RSSA backend
Matthew Fluet
fluet@CS.Cornell.EDU
Thu, 17 Jan 2002 14:43:56 -0500 (EST)
> > 4. make the array initialization loops explicit in MACHINE; I guess this
> > would be an insertArrayInitializations after insertSignalChecks
> >
> > I think we eventually want 4, which solves all the problems at once.
>
> Agreed. I will do it right now. It should be easy.
Great. Other than that, what's currently checked in to the rssa branch
passes all the regressions, benchmarks, and a self-compile.
Benchmark results are equally as strange as the C codegen ones, although
they don't seem to agree on what got speedups.
run time ratio
benchmark MLton1
barnes-hut 1.02
checksum 0.99
count-graphs 0.80
DLXSimulator 0.88
fft 1.08
fib 1.01
hamlet 1.13
imp-for 0.79
knuth-bendix 0.98
lexgen 0.96
life 0.95
logic 1.13
mandelbrot 0.90
matrix-multiply 0.91
md5 0.94
merge 0.99
mlyacc 0.97
mpuz 1.01
nucleic 0.95
peek 2.58
psdes-random 0.90
ratio-regions 0.96
ray 1.11
raytrace 0.99
simple 0.99
smith-normal-form 1.00
tailfib 0.80
tak 0.98
tensor 0.61
tsp 1.09
tyan 1.09
vector-concat 0.41
vector-rev 0.98
vliw 0.97
wc-input1 1.15
wc-scanStream 0.61
zebra 0.77
zern 0.94
I've no real idea either; peek is ok, because knownCase in the stable
version is speeding it up to 0.3 of the running time of the SSA optimizer
in the RSSA branch. logic and wc-input1 might be worth looking at.

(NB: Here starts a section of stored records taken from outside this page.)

-- ==== Sys2Proof/Machine/Engine.lean ====
section
/-! DEFINITION. The long-operation engine (09): CHUNK and OP_FILL, OP_COPY, OP_CHECK, OP_SUSPEND, OP_RESUME, OP_ABORT,
OP_STATUS. -/

namespace Sys2Proof.Machine

/-! ### Starting (R148, R149, R150) -/

/-- A newly accepted operation replaces the record (R146). -/
def Engine.start (kind : OpKind) (owner : Port) (total : Nat) (extents : List Extent) (e : Engine) : Engine :=
  { state := .active, op := some { kind := kind, owner := some owner, total := total, progress := 0 },
    extents := extents, abortRequested := false, resetStop := false, result := .none, computed := none,
    register := e.register, bound := none }

/-- The engine starts an operation and asks for its first chunk. -/
def State.startOp (kind : OpKind) (owner : Port) (total : Nat) (extents : List Extent) (s : State) : State :=
  (State.askChunk { s with engine := s.engine.start kind owner total extents }).arbitrate

def opFillRefusal (p : Port) (n : Nat) (s : State) : Option Reply :=
  firstRefusal
    [(15 < n, .badValue), (s.engine.state != .idle, .busy), (!(s.region n).valid, .noRegion),
     ((s.region n).lockedAgainst p, .locked), ((s.region n).range.meetsAny s.liveExtents, .live)]

def opFillEffect (p : Port) (n : Nat) (v : Cell) (s : State) : State :=
  (s.unverify (s.region n).range).startOp (.fill n v) p (s.region n).size [(s.region n).range]

/-- OP_FILL (R148). -/
def execOpFill (p : Port) (n : Nat) (v : Cell) (s : State) : Result :=
  .next (s.command p false (.opFill p n v) (judged (opFillRefusal p n) (opFillEffect p n v) (fun _ => [])))

/-- R149's tests. -/
def opCopyRefusal (p : Port) (src dst n : Nat) (s : State) : Option Reply :=
  let source : Extent := { first := src, count := n }
  let target : Extent := { first := dst, count := n }
  firstRefusal
    [(n == 0 || 65536 < n || 1048575 < src || 1048575 < dst || 1048576 < src + n || 1048576 < dst + n ||
        source.meets target, .badValue),
     (s.engine.state != .idle, .busy),
     ((s.regionHolding dst).isNone, .noRegion),
     (match s.regionHolding dst with
      | some r => !target.within r.range
      | none => false, .span),
     (match s.regionHolding dst with
      | some r => r.lockedAgainst p
      | none => false, .locked),
     (target.meetsAny s.liveExtents, .live)]

def opCopyEffect (p : Port) (src dst n : Nat) (s : State) : State :=
  (s.unverify { first := dst, count := n }).startOp (.copy src dst) p n
    [{ first := src, count := n }, { first := dst, count := n }]

/-- OP_COPY (R149). -/
def execOpCopy (p : Port) (src dst n : Nat) (s : State) : Result :=
  .next (s.command p false (.opCopy p src dst n)
    (judged (opCopyRefusal p src dst n) (opCopyEffect p src dst n) (fun _ => [])))

/-- The mapping that OP_CHECK's argument names: 0 current, 1 pending (section 10.8). -/
def slotNamed (w : Nat) : MappingSlot := if w = 0 then .current else .pending

def opCheckRefusal (g w : Nat) (s : State) : Option Reply :=
  firstRefusal
    [(63 < g || 1 < w, .badValue), (s.engine.state != .idle, .busy),
     (((s.segment g).slot (slotNamed w)).isNone, .state)]

def opCheckEffect (p : Port) (g w : Nat) (s : State) : State :=
  match (s.segment g).slot (slotNamed w) with
  | none => s
  | some m =>
    let s' := { s with engine :=
      { s.engine.start (.check g (slotNamed w) m) p (m.courses * m.bars) [m.extent] with
        register := 0xFFFF#16, bound := some (slotNamed w) } }
    s'.askChunk.arbitrate

/-- OP_CHECK (R150). -/
def execOpCheck (p : Port) (g w : Nat) (s : State) : Result :=
  .next (s.command p false (.opCheck p g w) (judged (opCheckRefusal g w) (opCheckEffect p g w) (fun _ => [])))

/-! ### Chunks (R147) -/

/-- The cells of the next chunk (R147). -/
def Operation.chunkSize (op : Operation) : Nat := min 256 (op.total - op.progress)

/-- The first cell that the operation's own extents begin at. -/
def Engine.base (e : Engine) : Nat := (e.extents.head?.map Extent.first).getD 0

/-- The end of the cells that the next chunk reaches. -/
def State.chunkEnd (op : Operation) (s : State) : Nat :=
  match op.kind with
  | .copy src dst => max src dst + op.progress + op.chunkSize
  | .check _ _ m => m.base + op.progress + op.chunkSize
  | .fill _ _ => s.engine.base + op.progress + op.chunkSize
  | .startUp => op.progress + op.chunkSize

/-- R147 to R150: a chunk does its cells in ascending order. -/
def State.doCells (op : Operation) (s : State) : State :=
  match op.kind with
  | .fill _ v =>
    { s with memory := writeCells s.memory (s.engine.base + op.progress) (List.replicate op.chunkSize v) }
  | .copy src dst =>
    { s with memory := copyCells s.memory (src + op.progress) (dst + op.progress) op.chunkSize }
  | .check _ _ m =>
    { s with engine := { s.engine with
        register := (readCells s.memory (m.base + op.progress) op.chunkSize).foldl checkCell s.engine.register } }
  | .startUp => { s with memory := writeCells s.memory op.progress (List.replicate op.chunkSize 0#16) }

/-- The operation ends with a result: the busy extents are released and the engine is IDLE (R147, R153). -/
def Engine.finish (result : OpResult) (e : Engine) : Engine :=
  { e with state := .idle, extents := [], abortRequested := false, resetStop := false, result := result, bound := none }

/-- An operation ends, and OP_DONE goes to its owner (R147, R153). -/
def State.endOp (owner : Option Port) (result : OpResult) (s : State) : State :=
  State.raiseOpDone owner { s with engine := s.engine.finish result }

/-- R151: a done CHECK sets or clears the bound mapping's verified flag, where that mapping still exists. -/
def State.settleCheck (g : Nat) (ok : Bool) (s : State) : State :=
  match s.engine.bound with
  | some slot => s.setSegment g ((s.segment g).setVerified slot ok)
  | none => s

/-- R151: the end of a CHECK. -/
def State.endCheck (g : Nat) (expected : Check) (owner : Option Port) (s : State) : State :=
  let ok := s.engine.register = expected
  State.endOp owner (if ok then .ok else .mismatch)
    { s.settleCheck g ok with engine := { s.engine with computed := some s.engine.register } }

/-- What follows a chunk that ends with this record: the stop of R155, the abort of R153, the end of the start-up fill
(R38), or the end of a done operation (R147). Otherwise the operation goes on. -/
def State.settleChunk (op : Operation) (s : State) : State :=
  if s.engine.resetStop then { s with engine := Engine.initial }
  else if s.engine.abortRequested then s.endOp op.owner .aborted
  else if op.progress = op.total then
    match op.kind with
    | .startUp => { s with engine := Engine.initial }
    | .check g _ m => s.endCheck g m.expected op.owner
    | .fill _ _ => s.endOp op.owner .ok
    | .copy _ _ => s.endOp op.owner .ok
  else s

/-- R147: the chunk in its grant does its cells and ends; the engine asks for the next one and the arbiter grants. -/
def State.runChunk (op : Operation) (s : State) : State :=
  let op' := { op with progress := op.progress + op.chunkSize }
  let s1 := s.doCells op
  let s2 := State.settleChunk op' { s1 with engine := { s1.engine with op := some op' } }
  s2.endGrant.askChunk.arbitrate

/-- CHUNK (R147). It goes on while the reset input is held (R26, R38, R155). -/
def execChunk (s : State) : Result :=
  match s.arbiter.grant, s.engine.op with
  | some .engine, some op =>
    if memorySize < s.chunkEnd op then .fault (.noSuchCell (s.chunkEnd op - 1)) else .next (s.runChunk op)
  | _, _ => .next s

/-! ### Suspending, resuming, aborting (R152, R153) -/

/-- The owner of the operation in the record. -/
def Engine.owner (e : Engine) : Option Port :=
  match e.op with
  | some op => op.owner
  | none => none

def opSuspendRefusal (p : Port) (s : State) : Option Reply :=
  firstRefusal
    [(s.engine.state == .idle, .state), (s.engine.owner != some p, .notOwner), (s.engine.abortRequested, .state)]

def opSuspendEffect (s : State) : State :=
  if s.engine.state = .active then State.withdrawChunk { s with engine := { s.engine with state := .suspended } } else s

/-- OP_SUSPEND (R152). -/
def execOpSuspend (p : Port) (s : State) : Result :=
  .next (s.command p false (.opSuspend p) (judged (opSuspendRefusal p) opSuspendEffect (fun _ => [])))

def opResumeRefusal (p : Port) (s : State) : Option Reply :=
  firstRefusal
    [(s.engine.state == .idle, .state), (s.engine.owner != some p, .notOwner), (s.engine.abortRequested, .state)]

def opResumeEffect (s : State) : State :=
  if s.engine.state = .suspended then
    (State.askChunk { s with engine := { s.engine with state := .active } }).arbitrate
  else s

/-- OP_RESUME (R152). -/
def execOpResume (p : Port) (s : State) : Result :=
  .next (s.command p false (.opResume p) (judged (opResumeRefusal p) opResumeEffect (fun _ => [])))

def opAbortRefusal (p : Port) (s : State) : Option Reply :=
  firstRefusal [(s.engine.state == .idle, .state), (s.engine.owner != some p, .notOwner)]

/-- R153: with a chunk in its grant the abort is requested, otherwise the operation ends at once. -/
def opAbortEffect (s : State) : State :=
  if s.engine.abortRequested then s
  else if s.arbiter.grant = some .engine then { s with engine := { s.engine with abortRequested := true } }
  else s.withdrawChunk.endOp s.engine.owner .aborted

/-- OP_ABORT (R153). -/
def execOpAbort (p : Port) (s : State) : Result :=
  .next (s.command p false (.opAbort p) (judged (opAbortRefusal p) opAbortEffect (fun _ => [])))

/-! ### OP_STATUS (R154) -/

def EngineState.code : EngineState → Nat
  | .idle => 0
  | .active => 1
  | .suspended => 2

def OpResult.code : OpResult → Nat
  | .none => 0
  | .ok => 1
  | .mismatch => 2
  | .aborted => 3

/-- An owner numbered in the order R146 lists it: port M, port D, start-up. -/
def ownerCode : Option Port → Nat
  | some .m => 0
  | some .d => 1
  | none => 2

/-- An operation's kind, owner and arguments (R154; log entry 23). Section 10.8's widths name no cell value; FILL's value
takes two bytes, the model's choice (log entry 41). -/
def Operation.bytes (op : Operation) : List Byte :=
  match op.kind with
  | .fill n v => field1 0 ++ field1 (ownerCode op.owner) ++ field1 n ++ field2 v.toNat
  | .copy src dst => field1 1 ++ field1 (ownerCode op.owner) ++ field3 src ++ field3 dst ++ field3 op.total
  | .check g w m =>
    field1 2 ++ field1 (ownerCode op.owner) ++ field1 g ++ field1 (if w = .current then 0 else 1) ++ field3 m.base ++
    field2 m.courses ++ field1 m.bars ++ field2 m.expected.toNat
  | .startUp => field1 3 ++ field1 (ownerCode op.owner)

/-- OP_STATUS's data (R154; log entry 23). -/
def opStatusData (s : State) : List Byte :=
  let e := s.engine
  field1 e.state.code ++ fieldFlag e.abortRequested ++
  (match e.op with
    | some op => op.bytes
    | none => [Config.noKindCode]) ++
  (s.busyExtents.flatMap fun x => field3 x.first ++ field3 x.count) ++
  (match e.op with
    | some op => field3 op.total ++ field3 op.progress
    | none => []) ++
  field1 e.result.code ++
  (match e.computed with
    | some c => field2 c.toNat
    | none => [])

/-- OP_STATUS (R154). -/
def execOpStatus (p : Port) (s : State) : Result :=
  .next (s.command p false (.opStatus p) (judged (fun _ => none) id opStatusData))

end Sys2Proof.Machine
end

I think I see why there are such significant speedups, at least for the
x86 codegen. The limit check insertion and pseudo-register allocator are
doing "better" in the RSSA branch. For example, the loop in tail fib
looks like this in RSSA branch
fibP_0 {kind = Jump, live = (RI(4), RI(3), RI(2), RI(0))}:
Switch (RI(4), [(0, L_12)], Some (L_15))
and like this in the stable branch:
fibP_0 {kind = Jump, live = [SI(4), SI(8), SI(12), SI(16)]}:
Switch (SI(16), [(0, L_10)], Some (L_13))

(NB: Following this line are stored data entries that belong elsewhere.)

-- ==== Sys2Proof/Machine/Ports.lean ====
section
/-! DEFINITION. Ports M and D (10): the transaction events TRANSACTION_BEGIN, TRANSACTION_END, REPLY_READ and
UNKNOWN_COMMAND, and the commands STATUS, EVENTS_READ, EVENTS_CLEAR, EVENTS_ENABLE. -/

namespace Sys2Proof.Machine

/-! ### Transactions (R156, R157, R158) -/

/-- R156: the chip select falls, and the port-state byte as it stands is shifted out first. -/
def State.selectFalls (p : Port) (s : State) : State :=
  s.setPort p { s.port p with
    transaction := some
      { received := [], bits := 0, taken := false, reading := none, shifted := [s.portStateByte p] }
    deaf := false }

/-- TRANSACTION_BEGIN (R156). A chip select that is low with a transaction in progress cannot fall. One that falls while
the reset input is held begins no transaction, and its bytes are not read (R163, section 10.7; log entry 8). -/
def execTransactionBegin (p : Port) (s : State) : Result :=
  .next (if s.resetHeld then s.setPort p { s.port p with deaf := true }
    else if (s.port p).transaction.isNone then s.selectFalls p else s)

/-- R158: the bytes that a reply read shifts out after the port-state byte. -/
def Reply.bytes (r : Reply) : List Byte := field1 r.status.code ++ field2 r.data.length ++ r.data

/-- R158: the transaction of a reply read, whose code byte has arrived. With the slot READY it shifts out the reply and is
complete with the reply's last byte; otherwise FFH alone follows the port-state byte (Transaction.out). -/
def replyTransaction (slot : Slot) (shifted : List Byte) : Transaction :=
  match slot with
  | .ready r =>
    { received := [0x00#8], bits := 8, taken := false, reading := some (1 + r.bytes.length),
      shifted := shifted ++ r.bytes }
  | _ => { received := [0x00#8], bits := 8, taken := true, reading := none, shifted := shifted }

/-- R158: a reply read; its port-state byte has been shifted out whole, so that DISCARD is cleared (R157). The slot that
decides what is shifted out is the slot as the code byte arrives, where R158 does not say whether it is that or the slot as
the chip select falls: the model's choice (log entry 40). -/
def State.readReply (p : Port) (s : State) : State :=
  let shifted := match (s.port p).transaction with
    | some t => t.shifted
    | none => [s.portStateByte p]
  s.setPort p { s.port p with
    discard := false, transaction := some (replyTransaction (s.port p).slot shifted) }

/-- REPLY_READ (R158). -/
def execReplyRead (p : Port) (s : State) : Result :=
  .next (if s.listens p then s.readReply p else s)

/-- R156, R158: the whole bytes that a transaction of so many bits has shifted out: its own, and FFH after them. -/
def Transaction.out (bits : Nat) (t : Transaction) : List Byte :=
  (List.range (bits / 8)).map fun k => t.shifted.getD k 0xFF#8

/-- R157, R158: the chip select rises after `bits` bits. A reply read whose last data byte has been shifted out whole
empties the slot; a transaction whose command was not taken is discarded. -/
def PortState.deselect (bits : Nat) (port : PortState) : PortState :=
  match port.transaction with
  | none => { port with deaf := false }
  | some t =>
    let port := { port with transaction := none, deaf := false, shiftedOut := t.out (max bits t.bits) }
    match t.reading with
    | some n => { port with slot := if 8 * n ≤ bits then .empty else port.slot }
    | none => { port with discard := port.discard || !t.taken }

/-- TRANSACTION_END (R157, R158). The chip select can rise while the reset input is held (log entry 8). -/
def execTransactionEnd (p : Port) (bits : Nat) (s : State) : Result :=
  .next (s.setPort p ((s.port p).deselect bits))

/-- UNKNOWN_COMMAND (R156): an unknown code is taken at its code byte and is judged by no other test (log entry 18). -/
def execUnknownCommand (p : Port) (code : Byte) (s : State) : Result :=
  .next (s.take p (commandFrame (.unknownCommand p code)) none fun s => (s, .ready (refuse .unknownCommand)))

/-! ### STATUS (R160) -/

def SeqState.code : SeqState → Nat
  | .halted => 0
  | .placing => 1
  | .running => 2
  | .ended => 3
  | .faulted => 4

/-- The motion state's code in STATUS (section 10.8). -/
def Motion.code : Motion → Nat
  | .still => 0
  | .forward => 1
  | .reverse => 2

def FaultKind.code : FaultKind → Nat
  | .driveSilent => 1
  | .driveTimeout => 2
  | .mismatch => 3
  | .driveFault => 4
  | .queueDry => 5
  | .backlogFull => 6
  | .slip => 7
  | .disturbed => 8

/-- An event set as a field of two bytes. -/
def setField (x : EventSet) : List Byte := field2 x.toNat

/-- An angle field, FFFFH when invalid (section 10.8). -/
def angleField (a : Option Nat) : List Byte := field2 (a.getD 0xFFFF)

/-- Bytes 9 to 17 of STATUS. The four bytes of an absent fault course number are a free value (log entry 25). -/
def faultBytes (f : Option FaultRecord) : List Byte :=
  field1 ((f.map fun f => f.kind.code).getD 0) ++ field1 ((f.bind FaultRecord.bar).getD 0xFF) ++
  (match f.bind FaultRecord.course with
    | some n => field4 n
    | none => field4 Config.absentFaultCourse.toNat) ++
  field1 (packFlags
    [(f.bind FaultRecord.course).isSome, (f.bind FaultRecord.angle).isSome, (f.map FaultRecord.more).getD false]) ++
  angleField (f.bind FaultRecord.angle)

/-- The engine's state in STATUS, the start-up fill shown as its own (section 10.8). -/
def Engine.statusCode (e : Engine) : Nat :=
  if e.filling then 3
  else match e.state with
    | .idle => 0
    | .active => 1
    | .suspended => 2

/-- Byte 1 of STATUS. -/
def State.statusFlags (s : State) : Nat :=
  packFlags [s.filling, s.tracker.angleValid, s.stopRequested, s.builder.ended, s.tracker.source == .simulated,
    s.tracker.simGate] + 64 * s.tracker.motion.code

/-- The 34 bytes of STATUS's reply (R160, section 10.8). -/
def statusData (p : Port) (s : State) : List Byte :=
  field1 s.run.state.code ++ field1 s.statusFlags ++ angleField s.angle ++ setField s.tracker.speedField ++
  field2 s.governingCeiling ++ field1 s.run.causes.byte ++ faultBytes s.run.fault ++ field1 s.queue.backlog ++
  field1 s.queue.overrun ++ field1 s.builder.position.entry ++ field2 s.builder.position.iteration ++
  field2 s.builder.position.course ++ field4 (s.headCourse.getD 0) ++ field1 s.queue.records.length ++
  field1 s.queue.history.length ++ field1 s.engine.statusCode ++ setField (s.port p).events

/-- STATUS (R160), taken during the start-up fill too (R159). -/
def execStatus (p : Port) (s : State) : Result :=
  .next (s.take p (commandFrame (.status p)) none (judged (fun _ => none) id (statusData p)))

/-! ### Event flags (R162) -/

/-- EVENTS_READ's data: the calling port's flags and mask (R162). -/
def eventsReadData (p : Port) (s : State) : List Byte := setField (s.port p).events ++ setField (s.port p).mask

/-- EVENTS_READ (R162). -/
def execEventsRead (p : Port) (s : State) : Result :=
  .next (s.command p false (.eventsRead p) (judged (fun _ => none) id (eventsReadData p)))

def eventsClearEffect (p : Port) (mask : EventSet) (s : State) : State :=
  s.setPort p { s.port p with events := (s.port p).events &&& ~~~mask }

/-- EVENTS_CLEAR (R162). -/
def execEventsClear (p : Port) (mask : EventSet) (s : State) : Result :=
  .next (s.command p false (.eventsClear p mask) (judged (fun _ => none) (eventsClearEffect p mask) (fun _ => [])))

def eventsEnableEffect (p : Port) (mask : EventSet) (s : State) : State :=
  s.setPort p { s.port p with mask := mask }

/-- EVENTS_ENABLE (R162). -/
def execEventsEnable (p : Port) (mask : EventSet) (s : State) : Result :=
  .next (s.command p false (.eventsEnable p mask) (judged (fun _ => none) (eventsEnableEffect p mask) (fun _ => [])))

end Sys2Proof.Machine
end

So, the RSSA looks a lot more like -native-live-stack true; in any event,
the x86 codegen turns the first loop into:
fibP_0:
testl %edi,%edi
jz L_41
L_15:
decl %edi
jo L_10
L_34:
addl %ecx,%edx
jo L_43
L_33:
xchgl %edx,%ecx
jmp fibP_0
because it will pass pseudo-regs in registers by default,
while it turns the second into:
fibP_0:
movl (0+(16*1))(%ebp),%esi
testl %esi,%esi
jz L_27
L_13:
decl %esi
jo L_8
L_19:
movl (0+(12*1))(%ebp),%edi
movl %edi,%edx
addl (0+(8*1))(%ebp),%edx
jo L_29
L_20:
movl %esi,(0+(16*1))(%ebp)
movl %edi,(0+(8*1))(%ebp)
movl %edx,(0+(12*1))(%ebp)
jmp fibP_0
because it loads and stores stack slots.
On the down side, this means that there is a little slowdown in compile
times, because the live sets manipulated by the codegen are larger.